January 10, 2025
Article

New AI Agent Connects Computer Reasoning with Chemistry

CACTUS provides AI-powered cheminformatics for autonomous science

Image of a cactus robot holding molecules

CACTUS integrates cheminformatics and large language models to enable molecular discovery. 

(Image by Nathan Johnson | Pacific Northwest National Laboratory)

At Pacific Northwest National Laboratory (PNNL), researchers are working to enable autonomous experimentation in biology, chemistry, and materials science. PNNL’s latest advancement toward achieving this goal is the development of CACTUS—the Chemistry Agent Connecting Tool Usage to Science. Led by Chief Data Scientist Neeraj Kumar, the researchers combined cheminformatics tools with artificial intelligence to create an agent capable of assisting researchers in the design of new molecules. 

“CACTUS represents a significant milestone in the field of cheminformatics, offering an adaptable tool for researchers engaged in chemistry and molecular discovery,” said Kumar. “By integrating the strengths of open-source LLMs with domain-specific tools, CACTUS has the potential to accelerate scientific advancement and unlock new frontiers in the exploration of novel, effective, and safe therapeutic candidates, catalysts, and materials.” 

Enhanced reasoning with chemistry tools

The initial idea with CACTUS was to develop a large language model (LLM)-based cheminformatics assistant where researchers could ask questions about their molecules, like how many hydrogen bonds it has or how toxic it is. Importantly, the team ensured that CACTUS could run on consumer-grade hardware as well as on supercomputers and use open-source language models, making cheminformatics accessible to researchers with limited computational resources. 

“We enable the acceleration of science by democratizing access to computational chemistry and modeling tools,” said Kumar. “By embracing open-source models and tools, agents like CACTUS make scientific discovery more accessible.”

Though it’s based on an LLM, CACTUS doesn’t just rely on its own training data to answer questions. Instead, it acts as an ‘Agent’ that interfaces with existing computational chemistry tools the researchers have developed over the years to provide answers. CACTUS interprets questions given by the user, determines which tool would be best to answer the question, formats the question into the correct input for the tool to make the calculation, and then provides the tool’s output back to the user.

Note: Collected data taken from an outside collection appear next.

theorem stopRoods_same {pts : List Part} {st0 : State} (s : State) (hs : Agrees pts st0 s) (mevents : Part.events ∈ pts) (meth : Part.eth ∈ pts) (mlinks : Part.links ∈ pts) (mfab : Part.fab ∈ pts) (mroods : Part.roods ∈ pts) (mqueues : Part.queues ∈ pts) (mdescs : Part.descs ∈ pts) (mclusters : Part.clusters ∈ pts) (mstks : Part.stks ∈ pts) (mstreams : Part.streams ∈ pts) (mflash : Part.flash ∈ pts) (mslots : Part.slots ∈ pts) (mrequests : Part.requests ∈ pts) (mbinds : Part.binds ∈ pts) (mmem : Part.mem ∈ pts) : Agrees pts st0 (stopRoods s) := by
  delta stopRoods
  repeat' first
    | (with_reducible assumption)
    | (with_reducible rfl)
    | (with_reducible refine fun _ => ?_)
    | lift_lets
    | (intro x; refine same_cut (w := pts) (s0 := st0) x ?_ ?_; rotate_left; intro _; clear_value x; rotate_left; unfold x)
    | (intro x; refine same_cut_ss (w := pts) (s0 := st0) x ?_ ?_; rotate_left; intro hfun; clear_value x; rotate_left; unfold x)
    | (intro x; refine same_cut_ass (w := pts) (s0 := st0) x ?_ ?_; rotate_left; intro hfun; clear_value x; rotate_left; unfold x)
    | (intro x; refine same_cut_abss (w := pts) (s0 := st0) x ?_ ?_; rotate_left; intro hfun; clear_value x; rotate_left; unfold x)
    | (intro x; refine same_cut_a (w := pts) (s0 := st0) x ?_ ?_; rotate_left; intro hfun; clear_value x; rotate_left; unfold x)
    | (intro x; refine same_cut_ab (w := pts) (s0 := st0) x ?_ ?_; rotate_left; intro hfun; clear_value x; rotate_left; unfold x)
    | (intro x; refine same_cut_abc (w := pts) (s0 := st0) x ?_ ?_; rotate_left; intro hfun; clear_value x; rotate_left; unfold x)
    | (intro x; refine same_cut_o1 (w := pts) (s0 := st0) x ?_ ?_; rotate_left; intro hopt; clear_value x; rotate_left; unfold x)
    | (intro x; refine same_cut_o (w := pts) (s0 := st0) x ?_ ?_; rotate_left; intro hopt; clear_value x; rotate_left; unfold x)
    | (intro x; refine same_cut_fst (w := pts) (s0 := st0) x ?_ ?_; rotate_left; intro _; clear_value x; rotate_left; unfold x)
    | (intro x; refine same_cut_snd (w := pts) (s0 := st0) x ?_ ?_; rotate_left; intro _; clear_value x; rotate_left; unfold x)
    | (intro x; clear_value x)
    | (with_reducible apply forAll_same)
    | (with_reducible apply stopRood_same)
    | (with_reducible refine hopt _ (by assumption))
    | (with_reducible exact hopt _ rfl)
    | (with_reducible apply hfun)
    | (intro _)
    | split
    | (with_reducible apply AnswerSame.next)
    | (with_reducible apply same_getD)
    | (refine same_mk hs ?_; intro p hp; cases p <;> first | exact rfl | exact absurd (by assumption) hp)
    | (refine same_mk (by assumption) ?_; intro p hp; cases p <;> first | exact rfl | exact absurd (by assumption) hp)
    | (dsimp only)
    | (rename_i he; split at he)
    | (rename_i he; injection he with he; subst he)

theorem enterSafe_same {pts : List Part} {st0 : State} (n : Nat) (s : State) (hs : Agrees pts st0 s) (mglb : Part.glb ∈ pts) (mevents : Part.events ∈ pts) (mboot : Part.boot ∈ pts) (mfwc : Part.fwc ∈ pts) (meth : Part.eth ∈ pts) (mlinks : Part.links ∈ pts) (mroods : Part.roods ∈ pts) : Agrees pts st0 (enterSafe n s) := by
  delta enterSafe
  repeat' first
    | (with_reducible assumption)
    | (with_reducible rfl)
    | (with_reducible refine fun _ => ?_)
    | lift_lets
    | (intro x; refine same_cut (w := pts) (s0 := st0) x ?_ ?_; rotate_left; intro _; clear_value x; rotate_left; unfold x)
    | (intro x; refine same_cut_ss (w := pts) (s0 := st0) x ?_ ?_; rotate_left; intro hfun; clear_value x; rotate_left; unfold x)
    | (intro x; refine same_cut_ass (w := pts) (s0 := st0) x ?_ ?_; rotate_left; intro hfun; clear_value x; rotate_left; unfold x)
    | (intro x; refine same_cut_abss (w := pts) (s0 := st0) x ?_ ?_; rotate_left; intro hfun; clear_value x; rotate_left; unfold x)
    | (intro x; refine same_cut_a (w := pts) (s0 := st0) x ?_ ?_; rotate_left; intro hfun; clear_value x; rotate_left; unfold x)
    | (intro x; refine same_cut_ab (w := pts) (s0 := st0) x ?_ ?_; rotate_left; intro hfun; clear_value x; rotate_left; unfold x)
    | (intro x; refine same_cut_abc (w := pts) (s0 := st0) x ?_ ?_; rotate_left; intro hfun; clear_value x; rotate_left; unfold x)
    | (intro x; refine same_cut_o1 (w := pts) (s0 := st0) x ?_ ?_; rotate_left; intro hopt; clear_value x; rotate_left; unfold x)
    | (intro x; refine same_cut_o (w := pts) (s0 := st0) x ?_ ?_; rotate_left; intro hopt; clear_value x; rotate_left; unfold x)
    | (intro x; refine same_cut_fst (w := pts) (s0 := st0) x ?_ ?_; rotate_left; intro _; clear_value x; rotate_left; unfold x)
    | (intro x; refine same_cut_snd (w := pts) (s0 := st0) x ?_ ?_; rotate_left; intro _; clear_value x; rotate_left; unfold x)
    | (intro x; clear_value x)
    | (with_reducible apply modGlb_same)
    | (with_reducible apply modEth_same)
    | (with_reducible apply modBoot_same)
    | (with_reducible apply forAll_same)
    | (with_reducible apply linkDrops_same)
    | (with_reducible apply changePstate_same)
    | (with_reducible apply logBoot_same)
    | (with_reducible apply ledgerNote_same)
    | (with_reducible refine hopt _ (by assumption))
    | (with_reducible exact hopt _ rfl)
    | (with_reducible apply hfun)
    | (intro _)
    | split
    | (with_reducible apply AnswerSame.next)
    | (with_reducible apply same_getD)
    | (refine same_mk hs ?_; intro p hp; cases p <;> first | exact rfl | exact absurd (by assumption) hp)
    | (refine same_mk (by assumption) ?_; intro p hp; cases p <;> first | exact rfl | exact absurd (by assumption) hp)
    | (dsimp only)
    | (rename_i he; split at he)
    | (rename_i he; injection he with he; subst he)

theorem applyEntry_same {pts : List Part} {st0 : State} (e : RepairEntry) (s : State) (hs : Agrees pts st0 s) (mfwc : Part.fwc ∈ pts) (mlinks : Part.links ∈ pts) (mlinkSpares : Part.linkSpares ∈ pts) (mclusters : Part.clusters ∈ pts) (mspareCluster : Part.spareCluster ∈ pts) (mstks : Part.stks ∈ pts) : Agrees pts st0 (applyEntry e s) := by
  delta applyEntry
  repeat' first
    | (with_reducible assumption)
    | (with_reducible rfl)
    | (with_reducible refine fun _ => ?_)
    | lift_lets
    | (intro x; refine same_cut (w := pts) (s0 := st0) x ?_ ?_; rotate_left; intro _; clear_value x; rotate_left; unfold x)
    | (intro x; refine same_cut_ss (w := pts) (s0 := st0) x ?_ ?_; rotate_left; intro hfun; clear_value x; rotate_left; unfold x)
    | (intro x; refine same_cut_ass (w := pts) (s0 := st0) x ?_ ?_; rotate_left; intro hfun; clear_value x; rotate_left; unfold x)
    | (intro x; refine same_cut_abss (w := pts) (s0 := st0) x ?_ ?_; rotate_left; intro hfun; clear_value x; rotate_left; unfold x)
    | (intro x; refine same_cut_a (w := pts) (s0 := st0) x ?_ ?_; rotate_left; intro hfun; clear_value x; rotate_left; unfold x)
    | (intro x; refine same_cut_ab (w := pts) (s0 := st0) x ?_ ?_; rotate_left; intro hfun; clear_value x; rotate_left; unfold x)
    | (intro x; refine same_cut_abc (w := pts) (s0 := st0) x ?_ ?_; rotate_left; intro hfun; clear_value x; rotate_left; unfold x)
    | (intro x; refine same_cut_o1 (w := pts) (s0 := st0) x ?_ ?_; rotate_left; intro hopt; clear_value x; rotate_left; unfold x)
    | (intro x; refine same_cut_o (w := pts) (s0 := st0) x ?_ ?_; rotate_left; intro hopt; clear_value x; rotate_left; unfold x)
    | (intro x; refine same_cut_fst (w := pts) (s0 := st0) x ?_ ?_; rotate_left; intro _; clear_value x; rotate_left; unfold x)
    | (intro x; refine same_cut_snd (w := pts) (s0 := st0) x ?_ ?_; rotate_left; intro _; clear_value x; rotate_left; unfold x)
    | (intro x; clear_value x)
    | (with_reducible apply modCluster_same)
    | (with_reducible apply modStack_same)
    | (with_reducible apply modEngine_same)
    | (with_reducible apply modLink_same)
    | (with_reducible apply modFwc_same)
    | (with_reducible refine hopt _ (by assumption))
    | (with_reducible exact hopt _ rfl)
    | (with_reducible apply hfun)
    | (intro _)
    | split
    | (with_reducible apply AnswerSame.next)
    | (with_reducible apply same_getD)
    | (refine same_mk hs ?_; intro p hp; cases p <;> first | exact rfl | exact absurd (by assumption) hp)
    | (refine same_mk (by assumption) ?_; intro p hp; cases p <;> first | exact rfl | exact absurd (by assumption) hp)
    | (dsimp only)
    | (rename_i he; split at he)
    | (rename_i he; injection he with he; subst he)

“LLMs by themselves don’t have the knowledge or reasoning skills to answer these kinds of questions correctly,” said Andrew McNaughton, first author of the research paper published in ACS Omega. “We developed very specific prompts that CACTUS uses to interpret questions behind the scenes and select the best tool to answer the question.”

Demonstrating the utility of CACTUS

In their published research, the PNNL team provided examples of how CACTUS can enhance both drug discovery and materials research. 

In drug discovery, CACTUS aids researchers by predicting molecular properties, assessing drug-likeness, and identifying potential off-target effects. This can accelerate the identification of promising compounds, reducing the time and cost associated with traditional drug discovery methods. By integrating the agent with automated experimentation platforms, CACTUS will be able to design and prioritize experiments, analyze results, and iteratively refine its hypotheses, which could lead to more efficient and targeted exploration of chemical space.

In materials science, CACTUS can facilitate the discovery of new materials with desired properties by exploring vast chemical spaces and predicting the performance of novel compounds. Integrating CACTUS with automated experimentation platforms will ultimately allow the agent to make data-driven decisions in real time, opening up new possibilities for autonomous discovery.

Rohith Varikoti, who co-authored the paper, recently demonstrated the utility of CACTUS at the Department of Energy booth at the International Conference for High Performance Computing, Networking, Storage, and Analysis (SC24). Though the agent is still evolving, its robust benchmarking shows that CACTUS has great potential to assist researchers in the design of molecules for specific applications in both chemistry and materials discovery.

“For our next step, we plan to connect CACTUS with additional tools to create a complete pipeline focused on small molecule discovery,” said Varikoti. 

Building upon the capabilities of CACTUS, the future of autonomous molecular discovery in drug development and materials science is poised for significant transformation. 

The integration of CACTUS with automated experimentation platforms enables real-time data-driven decisions, streamlining the discovery process and paving the way for fully autonomous laboratories,” said Carter Knutson, who also co-authored the paper.

This research was supported by the I3T investment under the Laboratory Directed Research and Development program at PNNL. The initial concept of integrating LLMs and tools received support from the Exascale Computing project under the Department of Energy, Office of Science, Advanced Scientific Computing Research program.